Nova Swing
Written by: M. John Harrison
Reviewed by: Brad Williamson
Genre: Science-Fiction / Noir
Score: 4/5
This is only the second M. John Harrison book I’ve read, yet I’ve already bought every novel he’s written that I can find. His stuff is that good. This particular story is the follow-up to Light. Though set in the same world and filled with references and shared aspects, the two novels are very dissimilar in tone and I would hesitate to call this a sequel. Still, it is a shared universe, and reading Light first will make Nova Swing more enjoyable.
It’s difficult to draw parallels to Harrison’s novels, but I would call this one a kindred spirit with Philip K. Dick’s amazing novel, Ubik. It’s also the most noir book I’ve ever read, and is a perfect genre mash-up with the noir tone along with the overt science-fiction themes and ideas.

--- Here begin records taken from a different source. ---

-- ==== Sys2Proof/Safety.lean ====
section
/-! DEFINITION. The terms in which claims are made: what taking a fault and completing an instruction look like from outside
(read through registers, cells and fields, not through the model's operations), the invariant of every instruction
boundary, the fault priority of spec/60_exceptions.md R206 read from raw bytes, and legal opcode maps. -/

namespace Sys2Proof

/-- The number of operand bytes the format of a slot has (spec/30_encoding.md R72, R82). -/
def formatOperands : OpName → Nat
  | .add | .sub | .mul | .div | .mod | .cmp | .and | .or | .xor | .shl | .shr | .ldi | .ld | .st => 2
  | .inc | .dec | .not | .prn | .push | .pop | .call
  | .pra | .int | .jmp | .jeq | .jne | .jgt | .jlt | .jle | .jge => 1
  | .nop | .hlt | .ret | .iret => 0

/-- A legal OPCODE_MAP (spec/30_encoding.md R81): no two slots share a byte, field AA is the operand count, and bit 5 is
set exactly for the ALU operations. -/
structure OpcodeMap.Legal (m : OpcodeMap) : Prop where
  distinct : ∀ n k : OpName, m n = m k → n = k
  operandField : ∀ n : OpName, operandCountField (m n) = formatOperands n
  aluField : ∀ n : OpName, aluBit (m n) = true ↔ n ∈ aluNames

namespace Machine

/-- The outcome is the fault `k` taken in `s`: run = FAULTED, the record (k, pc, byte at pc), every other field as in `s`
(spec/40_cycle.md R106; spec/60_exceptions.md R208). -/
def FaultsWith (o : Host.Outcome State Fault Refusal) (s : State) (k : FaultKind) : Prop :=
  o = .next { regs := s.regs, pc := s.pc, mem := s.mem, out := s.out, run := .faulted,
              fault := some { kind := k, addr := s.pc, opcode := s.mem.read s.pc.toNat } }

/-- `t` keeps every register of `s` not in `regs`, every cell not in `addrs`, the run state and the fault record. -/
def Keeps (s t : State) (regs : List RegIdx) (addrs : List Nat) : Prop :=
  (∀ j : RegIdx, j ∉ regs → t.reg j = s.reg j) ∧
  (∀ a : Nat, a ∉ addrs → t.mem.read a = s.mem.read a) ∧
  t.run = s.run ∧ t.fault = s.fault

/-- The rule of a two-register instruction (spec/41_alu.md R120): an index above 7, of either operand and at any pc, is
RegisterOutOfRange; else no result is DivisionByZero; else p >= 253 is MemoryOutOfRange; else x[a] becomes the result, pc
the next instruction, and nothing else changes. -/
def TwoRegisterRule (run : Byte → Byte → State → Host.Outcome State Fault Refusal)
    (result : Nat → Nat → Option Nat) : Prop :=
  (∀ (a b : Byte) (s : State), 8 ≤ a.toNat ∨ 8 ≤ b.toNat → FaultsWith (run a b s) s .registerOutOfRange) ∧
  (∀ (i j : RegIdx) (s : State), result (s.reg i).toNat (s.reg j).toNat = none →
    FaultsWith (run (regByte i) (regByte j) s) s .divisionByZero) ∧
  (∀ (i j : RegIdx) (s : State) (v : Nat), result (s.reg i).toNat (s.reg j).toNat = some v →
    (253 ≤ s.pc.toNat → FaultsWith (run (regByte i) (regByte j) s) s .memoryOutOfRange) ∧
    (s.pc.toNat ≤ 252 → ∃ t, run (regByte i) (regByte j) s = .next t ∧
      (t.reg i).toNat = v ∧ t.pc.toNat = s.pc.toNat + 3 ∧ t.out = s.out ∧ Keeps s t [i] []))

/-- The rule of a one-register ALU instruction (spec/41_alu.md R120; spec/30_encoding.md R75). -/
def OneRegisterRule (run : Byte → State → Host.Outcome State Fault Refusal) (result : Nat → Nat) : Prop :=
  (∀ (a : Byte) (s : State), 8 ≤ a.toNat → FaultsWith (run a s) s .registerOutOfRange) ∧
  (∀ (i : RegIdx) (s : State),
    (254 ≤ s.pc.toNat → FaultsWith (run (regByte i) s) s .memoryOutOfRange) ∧
    (s.pc.toNat ≤ 253 → ∃ t, run (regByte i) s = .next t ∧
      (t.reg i).toNat = result (s.reg i).toNat ∧ t.pc.toNat = s.pc.toNat + 2 ∧ t.out = s.out ∧ Keeps s t [i] []))

/-- The bytes from pc on are those of `i`, all of them within addresses 0..255. -/
def Spells (s : State) (i : Instr) : Prop :=
  s.pc.toNat + (encode i).length ≤ 256 ∧
  ∀ (k : Nat) (h : k < (encode i).length), s.mem.read (s.pc.toNat + k) = (encode i)[k]

/-- What holds at every instruction boundary: memory in canonical form; EXECUTING not seen (spec/10_state.md R28); a fault
record exactly when FAULTED, naming the pc and the byte at it (R29, spec/60_exceptions.md R208). -/
structure State.Inv (s : State) : Prop where
  memWf : s.mem.wf = true
  notExecuting : s.run ≠ .executing
  recordIffFaulted : s.fault.isSome = true ↔ s.run = .faulted
  recordNamesPc : ∀ r, s.fault = some r → r.addr = s.pc ∧ r.opcode = s.mem.read s.pc.toNat

/-- The opcode bytes of the two tables (spec/30_encoding.md R78, R79), as numbers. -/
def tableOpcodes : List Nat :=
  [0xA0, 0xA1, 0xA2, 0xA3, 0xA4, 0x65, 0x66, 0xA7, 0xA8, 0x69, 0xAA, 0xAB, 0xAC, 0xAD,
   0x00, 0x01, 0x82, 0x47, 0x45, 0x46, 0x50]

/-- The opcode bytes whose first operand byte is a register index (spec/30_encoding.md R72): all but NOP and HLT. -/
def firstIsRegister (op : Nat) : Bool := op != 0x00 && op != 0x01

/-- The opcode bytes whose second operand byte is a register index: format F2RR (spec/30_encoding.md R72). -/
def secondIsRegister (op : Nat) : Bool :=
  [0xA0, 0xA1, 0xA2, 0xA3, 0xA4, 0xA7, 0xA8, 0xAA, 0xAB, 0xAC, 0xAD].contains op

/-- The value of the register an operand byte names; 0 where it names none. -/
def State.regOf (s : State) (idx : Byte) : Byte := if h : idx.toNat < 8 then s.reg ⟨idx.toNat, h⟩ else 0

/-- The first check of spec/60_exceptions.md R206 that fails for the instruction at pc, in the order of that rule, or none.
For DIV and MOD the divisor is x[b] (A_BY_B; spec/41_alu.md R124, R125). -/
def State.firstFault (s : State) : Option FaultKind :=
  let p := s.pc.toNat
  let op := (s.mem.read p).toNat
  let n := op / 64
  let a := s.mem.read (p + 1)
  let b := s.mem.read (p + 2)
  let sp := (s.reg 7).toNat
  if op ∉ tableOpcodes then
    some (if op / 32 % 2 = 1 then .unsupportedALUOperation else .fatalDecodeError)
  else if p + n > 255 then some .memoryOutOfRange
  else if firstIsRegister op = true ∧ 8 ≤ a.toNat then some .registerOutOfRange
  else if secondIsRegister op = true ∧ 8 ≤ b.toNat then some .registerOutOfRange
  else if op ∈ [0xA3, 0xA4] ∧ s.regOf b = 0 then some .divisionByZero
  else if op ∈ [0x45, 0x50] ∧ sp = 0 then some .stackOverflow
  else if op ∈ [0x45, 0x50] ∧ sp > 0xF4 then some .stackUnderflow
  else if op = 0x46 ∧ sp ≥ 0xF4 then some .stackUnderflow
  else if op = 0x50 ∧ p + 2 > 255 then some .memoryOutOfRange
  else if op ∉ [0x01, 0x50] ∧ p + n + 1 > 255 then some .memoryOutOfRange
  else none

/-- The registers the instruction at pc may write (spec/41_alu.md R120, R134; spec/42_handlers.md R150 to R163): its first
operand for an ALU operation other than CMP and for LDI; R7 for PUSH and CALL; both for POP; none for the rest. -/
def State.mayWrite (s : State) (j : RegIdx) : Prop :=
  let op := (s.mem.read s.pc.toNat).toNat
  (op ∈ [0xA0, 0xA1, 0xA2, 0xA3, 0xA4, 0x65, 0x66, 0xA8, 0x69, 0xAA, 0xAB, 0xAC, 0xAD, 0x82, 0x46] ∧
      s.mem.read (s.pc.toNat + 1) = regByte j) ∨
  (op ∈ [0x45, 0x46, 0x50] ∧ j = 7)

end Machine

end Sys2Proof
end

Despite the relatively short length (it comes in at just over 300 pages) it is not a quick read; each one- or two-page scene feels like an entire chapter, so although there are only 10 identified chapters, there is a great deal of characters, events, and mysteries packed into each. At times it almost reads like a short story compilation within a shared world, but the stories are so tightly connected that the anthology morphs into something new, unrecognizable yet wholly interesting, much like many of the characters in the story.
Everything in the novel connects, all the questions are (mostly) answered, the characters are wonderfully diverse, the prose is direct and powerful yet full of life, the world is intriguing and mysterious but not fully hidden, and the themes are staggering.
This book is everything you could want in a science-fiction novel. Highly recommended.